_Exercise objective_.
Write out the stretch of lines below that begins at the line with "R33, R39). -/" and ends at the line with "let s := s.put F.reservePeak", including both, exactly as given and nothing more.

"""

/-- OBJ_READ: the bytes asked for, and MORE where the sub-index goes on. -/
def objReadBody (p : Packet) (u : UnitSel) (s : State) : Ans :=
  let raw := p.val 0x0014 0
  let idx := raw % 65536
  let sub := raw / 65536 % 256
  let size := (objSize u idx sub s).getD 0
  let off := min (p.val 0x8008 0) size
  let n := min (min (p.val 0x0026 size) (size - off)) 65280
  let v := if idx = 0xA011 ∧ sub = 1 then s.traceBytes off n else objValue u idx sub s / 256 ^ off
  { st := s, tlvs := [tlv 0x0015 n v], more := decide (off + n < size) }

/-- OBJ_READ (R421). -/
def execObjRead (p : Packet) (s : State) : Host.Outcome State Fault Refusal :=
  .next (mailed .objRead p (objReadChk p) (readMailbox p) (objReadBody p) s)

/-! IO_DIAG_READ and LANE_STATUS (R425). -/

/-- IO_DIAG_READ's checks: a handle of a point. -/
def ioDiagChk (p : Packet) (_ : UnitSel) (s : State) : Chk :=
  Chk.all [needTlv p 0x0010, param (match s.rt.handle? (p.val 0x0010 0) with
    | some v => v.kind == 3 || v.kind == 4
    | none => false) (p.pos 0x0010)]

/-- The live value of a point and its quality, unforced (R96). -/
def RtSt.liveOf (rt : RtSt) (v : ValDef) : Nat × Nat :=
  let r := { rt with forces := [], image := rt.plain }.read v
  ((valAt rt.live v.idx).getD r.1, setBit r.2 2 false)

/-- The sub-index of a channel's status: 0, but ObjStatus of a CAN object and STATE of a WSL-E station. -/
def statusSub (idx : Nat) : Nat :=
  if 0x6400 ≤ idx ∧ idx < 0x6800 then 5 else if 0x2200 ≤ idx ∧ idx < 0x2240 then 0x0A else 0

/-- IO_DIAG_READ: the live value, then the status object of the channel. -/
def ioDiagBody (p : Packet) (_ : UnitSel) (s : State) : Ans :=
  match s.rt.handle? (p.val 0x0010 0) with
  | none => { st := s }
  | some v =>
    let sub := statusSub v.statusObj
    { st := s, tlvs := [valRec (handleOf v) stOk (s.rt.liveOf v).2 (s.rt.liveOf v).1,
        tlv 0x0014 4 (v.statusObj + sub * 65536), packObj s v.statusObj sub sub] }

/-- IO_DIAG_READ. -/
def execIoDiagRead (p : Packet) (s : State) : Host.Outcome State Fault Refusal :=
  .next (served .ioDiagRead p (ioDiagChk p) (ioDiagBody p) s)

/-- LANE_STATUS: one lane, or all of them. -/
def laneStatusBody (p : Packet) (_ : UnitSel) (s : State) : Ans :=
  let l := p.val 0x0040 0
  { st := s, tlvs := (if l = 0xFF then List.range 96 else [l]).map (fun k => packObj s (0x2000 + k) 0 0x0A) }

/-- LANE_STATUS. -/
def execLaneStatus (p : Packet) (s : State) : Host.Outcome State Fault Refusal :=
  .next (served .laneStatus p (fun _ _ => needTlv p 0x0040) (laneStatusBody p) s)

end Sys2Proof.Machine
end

"""
"""

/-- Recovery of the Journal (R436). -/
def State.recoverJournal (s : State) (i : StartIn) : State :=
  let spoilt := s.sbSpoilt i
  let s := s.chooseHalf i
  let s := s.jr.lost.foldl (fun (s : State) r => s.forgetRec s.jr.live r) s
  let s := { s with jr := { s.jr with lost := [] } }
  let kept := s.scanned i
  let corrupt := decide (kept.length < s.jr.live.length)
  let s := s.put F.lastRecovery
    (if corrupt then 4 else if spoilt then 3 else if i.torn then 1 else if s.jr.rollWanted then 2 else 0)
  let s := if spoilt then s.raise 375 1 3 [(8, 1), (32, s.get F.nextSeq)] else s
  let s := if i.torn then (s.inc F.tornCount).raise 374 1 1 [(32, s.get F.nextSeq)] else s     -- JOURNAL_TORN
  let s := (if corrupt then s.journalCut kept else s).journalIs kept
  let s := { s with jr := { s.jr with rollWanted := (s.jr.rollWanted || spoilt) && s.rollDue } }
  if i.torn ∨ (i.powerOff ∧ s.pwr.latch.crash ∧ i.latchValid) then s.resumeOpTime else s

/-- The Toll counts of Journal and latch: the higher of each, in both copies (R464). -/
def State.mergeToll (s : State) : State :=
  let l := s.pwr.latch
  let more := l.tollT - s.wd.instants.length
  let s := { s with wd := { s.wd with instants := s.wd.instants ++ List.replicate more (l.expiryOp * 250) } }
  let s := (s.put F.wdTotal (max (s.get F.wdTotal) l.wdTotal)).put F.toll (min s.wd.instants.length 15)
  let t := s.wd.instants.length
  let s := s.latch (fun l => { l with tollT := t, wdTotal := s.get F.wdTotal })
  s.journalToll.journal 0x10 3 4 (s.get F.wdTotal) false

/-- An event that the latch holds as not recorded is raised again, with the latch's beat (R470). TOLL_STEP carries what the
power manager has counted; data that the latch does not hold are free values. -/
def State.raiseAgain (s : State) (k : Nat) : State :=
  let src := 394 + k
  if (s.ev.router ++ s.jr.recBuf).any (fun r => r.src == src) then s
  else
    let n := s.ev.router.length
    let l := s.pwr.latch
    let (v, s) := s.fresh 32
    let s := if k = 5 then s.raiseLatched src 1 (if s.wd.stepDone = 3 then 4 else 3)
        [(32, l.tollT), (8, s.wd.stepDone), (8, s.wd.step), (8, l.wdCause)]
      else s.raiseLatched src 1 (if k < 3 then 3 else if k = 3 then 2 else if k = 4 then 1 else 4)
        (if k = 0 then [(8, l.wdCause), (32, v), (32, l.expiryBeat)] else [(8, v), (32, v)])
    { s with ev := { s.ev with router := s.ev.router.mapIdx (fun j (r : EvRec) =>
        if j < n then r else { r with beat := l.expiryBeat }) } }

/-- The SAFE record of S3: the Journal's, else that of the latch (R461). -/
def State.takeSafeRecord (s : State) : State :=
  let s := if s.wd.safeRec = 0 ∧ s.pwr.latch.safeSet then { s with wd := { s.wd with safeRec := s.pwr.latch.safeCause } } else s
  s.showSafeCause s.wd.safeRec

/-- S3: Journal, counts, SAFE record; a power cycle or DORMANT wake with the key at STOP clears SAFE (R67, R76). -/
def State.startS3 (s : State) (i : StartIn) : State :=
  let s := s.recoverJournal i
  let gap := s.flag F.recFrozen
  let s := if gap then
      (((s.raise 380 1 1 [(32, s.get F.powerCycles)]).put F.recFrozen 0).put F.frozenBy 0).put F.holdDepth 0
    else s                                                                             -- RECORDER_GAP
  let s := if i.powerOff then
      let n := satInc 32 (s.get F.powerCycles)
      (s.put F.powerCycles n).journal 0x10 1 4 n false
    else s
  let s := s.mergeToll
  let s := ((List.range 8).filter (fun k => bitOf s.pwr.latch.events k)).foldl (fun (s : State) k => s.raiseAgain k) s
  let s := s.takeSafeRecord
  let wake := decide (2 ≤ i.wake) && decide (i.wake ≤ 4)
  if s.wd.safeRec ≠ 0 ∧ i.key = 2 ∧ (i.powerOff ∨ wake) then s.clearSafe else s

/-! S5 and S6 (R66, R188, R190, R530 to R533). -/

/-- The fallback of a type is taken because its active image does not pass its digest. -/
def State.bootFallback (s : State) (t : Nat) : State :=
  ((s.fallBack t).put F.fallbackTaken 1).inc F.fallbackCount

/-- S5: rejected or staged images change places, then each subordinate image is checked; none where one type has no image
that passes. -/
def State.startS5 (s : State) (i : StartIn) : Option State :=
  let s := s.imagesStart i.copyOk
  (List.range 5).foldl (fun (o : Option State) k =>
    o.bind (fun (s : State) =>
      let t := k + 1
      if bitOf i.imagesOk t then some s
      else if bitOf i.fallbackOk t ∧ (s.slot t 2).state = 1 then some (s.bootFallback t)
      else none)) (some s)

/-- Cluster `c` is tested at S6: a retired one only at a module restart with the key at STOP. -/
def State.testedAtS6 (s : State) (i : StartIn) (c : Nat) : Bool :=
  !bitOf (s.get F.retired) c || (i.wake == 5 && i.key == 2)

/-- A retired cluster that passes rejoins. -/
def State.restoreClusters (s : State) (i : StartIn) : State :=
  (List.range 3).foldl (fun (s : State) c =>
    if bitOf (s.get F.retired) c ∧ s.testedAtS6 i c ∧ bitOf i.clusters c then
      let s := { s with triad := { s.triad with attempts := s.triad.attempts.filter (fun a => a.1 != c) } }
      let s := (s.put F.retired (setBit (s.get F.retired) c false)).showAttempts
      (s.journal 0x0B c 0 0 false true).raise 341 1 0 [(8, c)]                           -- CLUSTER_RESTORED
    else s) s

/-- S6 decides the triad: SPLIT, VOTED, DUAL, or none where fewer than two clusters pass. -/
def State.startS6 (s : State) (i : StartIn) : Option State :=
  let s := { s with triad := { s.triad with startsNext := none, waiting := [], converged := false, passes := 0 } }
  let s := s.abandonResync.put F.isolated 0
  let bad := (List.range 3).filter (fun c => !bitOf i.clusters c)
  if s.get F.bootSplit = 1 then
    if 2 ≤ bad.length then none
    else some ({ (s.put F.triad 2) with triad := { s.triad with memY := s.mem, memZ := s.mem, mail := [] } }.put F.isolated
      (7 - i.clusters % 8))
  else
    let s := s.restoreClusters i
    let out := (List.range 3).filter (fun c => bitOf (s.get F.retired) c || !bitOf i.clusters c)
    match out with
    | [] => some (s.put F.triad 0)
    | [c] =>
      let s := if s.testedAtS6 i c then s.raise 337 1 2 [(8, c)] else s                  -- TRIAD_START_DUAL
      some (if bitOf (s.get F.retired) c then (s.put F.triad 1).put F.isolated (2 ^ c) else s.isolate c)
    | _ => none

"""
"""

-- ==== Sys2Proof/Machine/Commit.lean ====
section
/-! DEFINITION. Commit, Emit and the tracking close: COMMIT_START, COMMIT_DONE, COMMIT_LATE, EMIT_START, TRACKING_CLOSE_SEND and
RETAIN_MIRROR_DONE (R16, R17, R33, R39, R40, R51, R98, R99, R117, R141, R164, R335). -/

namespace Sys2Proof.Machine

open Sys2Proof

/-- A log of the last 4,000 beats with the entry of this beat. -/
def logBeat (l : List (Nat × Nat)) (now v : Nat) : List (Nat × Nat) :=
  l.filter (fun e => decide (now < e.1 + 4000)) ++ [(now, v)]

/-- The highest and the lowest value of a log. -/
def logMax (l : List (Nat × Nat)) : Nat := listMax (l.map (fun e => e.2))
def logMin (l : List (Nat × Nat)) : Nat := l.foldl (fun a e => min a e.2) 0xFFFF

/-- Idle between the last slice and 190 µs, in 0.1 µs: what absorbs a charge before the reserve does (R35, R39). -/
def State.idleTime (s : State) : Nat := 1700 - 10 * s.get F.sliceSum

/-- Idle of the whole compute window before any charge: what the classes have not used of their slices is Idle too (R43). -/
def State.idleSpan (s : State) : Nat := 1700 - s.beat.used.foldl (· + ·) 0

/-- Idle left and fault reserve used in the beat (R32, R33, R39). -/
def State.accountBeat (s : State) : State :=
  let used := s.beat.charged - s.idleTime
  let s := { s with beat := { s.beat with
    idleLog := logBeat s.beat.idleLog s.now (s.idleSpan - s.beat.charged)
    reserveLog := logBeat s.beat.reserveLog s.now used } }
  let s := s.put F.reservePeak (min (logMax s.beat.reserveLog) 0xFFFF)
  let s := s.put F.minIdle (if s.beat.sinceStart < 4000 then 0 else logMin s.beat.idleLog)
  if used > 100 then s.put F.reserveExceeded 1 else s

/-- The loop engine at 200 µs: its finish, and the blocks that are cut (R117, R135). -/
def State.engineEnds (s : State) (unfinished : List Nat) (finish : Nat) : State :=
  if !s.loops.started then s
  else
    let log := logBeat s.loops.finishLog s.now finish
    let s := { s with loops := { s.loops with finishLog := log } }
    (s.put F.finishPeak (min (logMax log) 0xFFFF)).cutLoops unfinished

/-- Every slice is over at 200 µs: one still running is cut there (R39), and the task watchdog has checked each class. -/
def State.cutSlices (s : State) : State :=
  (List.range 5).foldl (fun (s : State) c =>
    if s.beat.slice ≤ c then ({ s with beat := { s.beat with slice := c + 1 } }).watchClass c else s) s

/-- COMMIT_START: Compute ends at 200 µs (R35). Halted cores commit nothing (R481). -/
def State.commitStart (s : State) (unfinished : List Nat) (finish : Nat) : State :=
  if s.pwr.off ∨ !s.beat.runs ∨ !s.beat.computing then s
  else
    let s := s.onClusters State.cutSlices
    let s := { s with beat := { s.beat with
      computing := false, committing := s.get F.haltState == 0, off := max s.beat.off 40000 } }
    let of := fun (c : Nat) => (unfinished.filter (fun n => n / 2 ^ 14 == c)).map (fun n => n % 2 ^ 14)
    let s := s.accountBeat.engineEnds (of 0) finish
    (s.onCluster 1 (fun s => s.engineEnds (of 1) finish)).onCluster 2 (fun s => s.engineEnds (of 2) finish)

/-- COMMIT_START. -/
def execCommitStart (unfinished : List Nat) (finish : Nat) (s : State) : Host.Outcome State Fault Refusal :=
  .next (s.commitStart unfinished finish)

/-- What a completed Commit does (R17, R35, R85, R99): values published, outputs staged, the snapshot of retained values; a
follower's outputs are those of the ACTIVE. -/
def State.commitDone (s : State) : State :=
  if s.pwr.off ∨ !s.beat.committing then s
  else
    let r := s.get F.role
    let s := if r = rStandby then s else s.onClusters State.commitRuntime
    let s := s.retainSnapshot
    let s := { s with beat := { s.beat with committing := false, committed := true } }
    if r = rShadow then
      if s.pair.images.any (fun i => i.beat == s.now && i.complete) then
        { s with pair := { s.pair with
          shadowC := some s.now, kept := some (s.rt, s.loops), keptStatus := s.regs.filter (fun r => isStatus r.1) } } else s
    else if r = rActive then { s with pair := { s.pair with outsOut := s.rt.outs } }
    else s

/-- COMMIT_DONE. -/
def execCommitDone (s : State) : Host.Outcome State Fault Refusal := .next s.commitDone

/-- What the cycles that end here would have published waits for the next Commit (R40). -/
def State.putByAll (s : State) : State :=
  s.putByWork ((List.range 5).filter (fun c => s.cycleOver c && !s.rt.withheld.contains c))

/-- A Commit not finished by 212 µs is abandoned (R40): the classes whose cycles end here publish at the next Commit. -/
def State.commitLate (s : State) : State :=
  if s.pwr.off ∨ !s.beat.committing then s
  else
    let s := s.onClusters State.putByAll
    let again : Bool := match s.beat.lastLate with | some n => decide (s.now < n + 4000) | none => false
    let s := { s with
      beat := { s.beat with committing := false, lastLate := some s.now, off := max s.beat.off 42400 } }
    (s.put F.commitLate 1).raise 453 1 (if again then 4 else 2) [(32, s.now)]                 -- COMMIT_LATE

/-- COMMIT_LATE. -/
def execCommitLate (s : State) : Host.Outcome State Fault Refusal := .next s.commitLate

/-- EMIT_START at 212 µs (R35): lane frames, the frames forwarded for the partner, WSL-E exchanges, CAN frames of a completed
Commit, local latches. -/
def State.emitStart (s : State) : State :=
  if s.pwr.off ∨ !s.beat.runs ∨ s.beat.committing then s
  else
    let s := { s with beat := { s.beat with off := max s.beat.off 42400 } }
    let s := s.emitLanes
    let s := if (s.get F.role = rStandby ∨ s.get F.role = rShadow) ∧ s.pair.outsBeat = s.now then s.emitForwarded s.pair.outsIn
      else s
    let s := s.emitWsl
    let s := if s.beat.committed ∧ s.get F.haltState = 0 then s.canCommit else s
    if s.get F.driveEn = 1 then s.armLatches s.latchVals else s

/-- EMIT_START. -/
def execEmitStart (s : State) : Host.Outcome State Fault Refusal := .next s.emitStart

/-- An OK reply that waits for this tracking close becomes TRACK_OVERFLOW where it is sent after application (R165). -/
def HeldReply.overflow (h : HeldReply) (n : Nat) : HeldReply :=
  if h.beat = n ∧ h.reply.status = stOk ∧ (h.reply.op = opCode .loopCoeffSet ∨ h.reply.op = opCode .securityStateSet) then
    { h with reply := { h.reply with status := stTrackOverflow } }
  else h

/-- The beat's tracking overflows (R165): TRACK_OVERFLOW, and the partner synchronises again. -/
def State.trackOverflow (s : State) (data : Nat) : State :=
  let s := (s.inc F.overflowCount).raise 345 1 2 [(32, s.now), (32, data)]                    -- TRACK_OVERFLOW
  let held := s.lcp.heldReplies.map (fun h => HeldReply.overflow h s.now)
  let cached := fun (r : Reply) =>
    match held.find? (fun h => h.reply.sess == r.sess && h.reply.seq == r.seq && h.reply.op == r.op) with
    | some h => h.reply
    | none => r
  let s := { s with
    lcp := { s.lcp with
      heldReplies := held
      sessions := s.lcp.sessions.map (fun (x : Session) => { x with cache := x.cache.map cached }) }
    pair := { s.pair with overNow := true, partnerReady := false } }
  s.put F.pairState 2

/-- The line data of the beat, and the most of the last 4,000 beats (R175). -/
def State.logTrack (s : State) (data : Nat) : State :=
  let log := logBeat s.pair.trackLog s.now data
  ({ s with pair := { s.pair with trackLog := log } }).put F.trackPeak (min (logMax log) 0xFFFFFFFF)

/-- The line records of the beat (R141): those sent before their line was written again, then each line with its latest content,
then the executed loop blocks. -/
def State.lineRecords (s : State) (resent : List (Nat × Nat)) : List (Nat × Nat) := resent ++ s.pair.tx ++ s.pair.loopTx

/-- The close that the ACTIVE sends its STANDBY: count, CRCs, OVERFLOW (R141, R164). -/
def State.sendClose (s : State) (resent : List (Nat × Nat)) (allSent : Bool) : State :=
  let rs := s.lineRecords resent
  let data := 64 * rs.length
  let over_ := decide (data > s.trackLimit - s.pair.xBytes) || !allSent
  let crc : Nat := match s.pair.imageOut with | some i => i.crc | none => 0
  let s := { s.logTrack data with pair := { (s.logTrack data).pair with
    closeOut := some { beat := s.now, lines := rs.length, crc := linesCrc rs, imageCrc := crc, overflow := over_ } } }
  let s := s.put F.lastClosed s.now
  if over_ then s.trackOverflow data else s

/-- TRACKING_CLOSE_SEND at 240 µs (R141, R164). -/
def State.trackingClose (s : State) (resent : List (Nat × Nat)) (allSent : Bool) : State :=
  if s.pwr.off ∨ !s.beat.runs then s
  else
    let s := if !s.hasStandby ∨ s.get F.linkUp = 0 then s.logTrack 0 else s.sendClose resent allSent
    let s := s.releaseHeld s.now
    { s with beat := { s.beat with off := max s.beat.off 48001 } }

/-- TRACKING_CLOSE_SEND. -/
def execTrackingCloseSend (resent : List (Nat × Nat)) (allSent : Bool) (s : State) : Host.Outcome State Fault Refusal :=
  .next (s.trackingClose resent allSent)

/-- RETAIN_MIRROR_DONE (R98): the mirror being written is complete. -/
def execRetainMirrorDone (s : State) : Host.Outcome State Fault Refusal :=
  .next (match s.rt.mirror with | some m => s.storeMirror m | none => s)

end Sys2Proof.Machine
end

"""

_Result for this task_.
/-- Idle left and fault reserve used in the beat (R32, R33, R39). -/
def State.accountBeat (s : State) : State :=
  let used := s.beat.charged - s.idleTime
  let s := { s with beat := { s.beat with
    idleLog := logBeat s.beat.idleLog s.now (s.idleSpan - s.beat.charged)
    reserveLog := logBeat s.beat.reserveLog s.now used } }
  let s := s.put F.reservePeak (min (logMax s.beat.reserveLog) 0xFFFF)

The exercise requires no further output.